5. You have instant access to all your published articles on your blog. A blog automatically creates archives of previous posts. You see them in a side-bar for easy access. You put them into categories for easy finding. One clever person we know spent a day posting all her ezine articles to her blog, so that it would appear she has been blogging for a much longer time. Also, readers of her blog may not have had the opportunity to read all of her other ezine articles.
6. You can use your blog to become a trusted expert in your field by filtering content on the web for your subscribers. Readers don’t have time to surf and to collect information, but you can do it for them, thereby establishing yourself as a good resource.
7. You can set up links for ads, products, and for your affiliate programs in the blog side columns so you don’t have to include them in the body of your article. In an ezine, you have to be careful about promotional stuff in the article because it annoys people and causes them to unsubscribe. A blog is a non-intrusive way to do this, and an ezine can link to the blog where more information can be found.
8. Readers can comment on your blog postings, which creates rapport and with readers. You can ask questions, stimulate responses by being controversial, and survey readers. It is a great way to keep your finger on the pulse of what readers want.
9. You don’t have to mess with a web site, or pay a web designer to update your web site every time you have a new article or teleclass, or program or product. Blogs are user-friendly, and with a few instructions or tutorials, you can learn to use it yourself.
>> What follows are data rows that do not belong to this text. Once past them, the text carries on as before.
theorem step (L : LinkLaw P) {s t : State} (hs : s.AllLinks P) (h : step s = .next t) : t.AllLinks P := by
  unfold Machine.step at h
  split at h
  next =>
    cases h
    exact L.lclkEdge hs
  next c rest _ => exact L.exec (s := { s with pending := rest }) (fun p => hs p) h

end LinkLaw

/-! ### Reception -/

/-- The fields that reception leaves. -/
structure LinkUnit.SameTurn (u v : LinkUnit) : Prop where
  answers : v.answers = u.answers
  bus : v.bus = u.bus
  sending : v.sending = u.sending

/-- What the taking of a byte into a frame does: the unit goes on in the frame, or is between frames again; a checked
frame joins the intake queue then. -/
inductive LinkUnit.Taken (u : LinkUnit) : LinkUnit → Prop where
  | inside (rx : RxState) (frame : List Byte) (h : rx ≠ .betweenFrames) : Taken u { u with rx := rx, frame := frame }
  | dropped : Taken u u.dropFrame
  | joined (f : Frame) : Taken u { u.dropFrame with intake := u.intake ++ [f] }

theorem LinkUnit.judgeFrame_taken (u : LinkUnit) (frame : List Byte) : u.Taken (u.judgeFrame frame).1 := by
  unfold LinkUnit.judgeFrame
  dsimp only
  split
  · split
    · exact .joined _
    · exact .dropped
  · exact .dropped

theorem LinkUnit.extend_taken (u : LinkUnit) (frame : List Byte) (e : Bool) : u.Taken (u.extend frame e).1 := by
  unfold LinkUnit.extend
  split
  · split
    · exact .dropped
    · exact .inside _ _ (by decide)
  · split
    · split
      · exact .dropped
      · exact .inside _ _ (by decide)
    · split
      · split
        · exact .dropped
        · exact .inside _ _ (by decide)
      · split
        · exact u.judgeFrame_taken frame
        · exact .inside _ _ (by decide)

/-- A byte that is taken is a fill byte, or is taken into a frame. -/
theorem LinkUnit.takeByte_cases (u : LinkUnit) (b : Byte) (e : Bool) :
    (u.takeByte b e).1 = { u with window := false } ∧ u.rx = .betweenFrames ∨
      { u with window := false }.Taken (u.takeByte b e).1 := by
  unfold LinkUnit.takeByte
  dsimp only
  split
  next h =>
    split
    · exact .inl ⟨rfl, h⟩
    · exact .inr (LinkUnit.extend_taken _ _ _)
  · split
    · split
      · exact .inr .dropped
      · exact .inr (.inside _ _ (by decide))
    · exact .inr (LinkUnit.extend_taken _ _ _)
  next h =>
    split
    · exact .inr .dropped
    · exact .inr (by simpa only [h] using LinkUnit.Taken.inside (u := { u with window := false }) .discarding u.frame (by decide))

/-! ### The queues of a link (R136, R137) -/

theorem linkLaw_withinRoom : LinkLaw LinkUnit.WithinRoom where
  initial := ⟨by decide, by decide, fun h => absurd rfl h⟩
  served u a hu room := by
    refine ⟨?_, ?_, fun h => ?_⟩
    · simpa using room
    · simpa using hu.intake.trans' (Nat.sub_le _ _)
    · simpa using (hu.reception h).trans_le' (Nat.sub_le _ _)
  byte u b e waiting hu _ hroom := by
    have room : u.intake.length < Config.intakeRoom := by
      by_cases h : u.rx = .betweenFrames
      · exact (hroom h).2
      · exact hu.reception h
    suffices h : (u.takeByte b e).1.WithinRoom from ⟨h.answers, h.intake, h.reception⟩
    have htaken := u.takeByte_cases b e
    generalize (u.takeByte b e).1 = v at htaken
    rcases htaken with ⟨h, hrx⟩ | h
    · rw [h]; exact ⟨hu.answers, hu.intake, hu.reception⟩
    · cases h with
      | inside => exact ⟨hu.answers, hu.intake, fun _ => room⟩
      | dropped => exact ⟨hu.answers, hu.intake, fun h => absurd rfl h⟩
      | joined => exact ⟨hu.answers, by simpa using room, fun h => absurd rfl h⟩
  held u _ hu _ := ⟨hu.answers, hu.intake, hu.reception⟩
  own u hu := by
    unfold LinkUnit.ownEdge
    split <;> exact ⟨hu.answers, hu.intake, hu.reception⟩
  answer u bytes a rest hu _ ha := by
    have := hu.answers
    rw [ha, List.length_cons] at this
    exact ⟨Nat.le_of_succ_le this, hu.intake, hu.reception⟩
  notice u bytes hu _ := ⟨hu.answers, hu.intake, hu.reception⟩
  fall u x hu _ _ := ⟨hu.answers, hu.intake, hu.reception⟩

/-! ### The turns of the bus (R142) -/

theorem LinkUnit.TakesTurns.sending_none {u : LinkUnit} (hu : u.TakesTurns) (h : u.bus = .controller) :
    u.sending = none := by
  cases hs : u.sending with
  | none => rfl
  | some x => exact absurd h (hu.sending (by simp [hs])).1

/-- A unit whose bus is the controller's and that sends nothing takes its turns when the window is not reserved inside a
frame, and it is prepared only between frames and not for the window. -/
theorem LinkUnit.TakesTurns.controller {v : LinkUnit} (hb : v.bus = .controller) (hs : v.sending = none)
    (hw : v.rx ≠ .betweenFrames → v.window = false) (hp : v.prepared = true → v.rx = .betweenFrames ∧ v.window = false) :
    v.TakesTurns where
  owner h := by rw [hb] at h; cases h
  turned h := by rw [hb] at h; cases h
  sending h := by rw [hs] at h; cases h
  sent x h := by rw [hs] at h; cases h
  reception h := ⟨hb, hw h⟩
  prepared h := ⟨hb, hp h⟩

/-- The end of an edge at which the controller has the bus. -/
theorem LinkUnit.TakesTurns.edgeEnd {v : LinkUnit} (waiting : Bool) (hb : v.bus = .controller) (hs : v.sending = none)
    (hw : v.window = false) : LinkUnit.TakesTurns { v with prepared := v.rx == .betweenFrames && waiting } :=
  .controller hb hs (fun _ => hw) fun h => ⟨eq_of_beq (Bool.and_eq_true_iff.1 h).1, hw⟩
It is less expensive than setting up your ezine in HTML.
10. Bottom line is this: using a blog and an ezine will help attract more visitors to your website, who become subscribers and who may eventually become clients.
Think of the World Wide Web as a big fishing pond. The more fishing lines in the pond, the more fish you are going to catch.
You have a web site, it is static like an online brochure.
You have an ezine, which you grow through subscription links everywhere.
And now, you should have a blog, where you can attract more readers to get to know you, where they can interact with you, and maybe take your bait!
Happy fishing!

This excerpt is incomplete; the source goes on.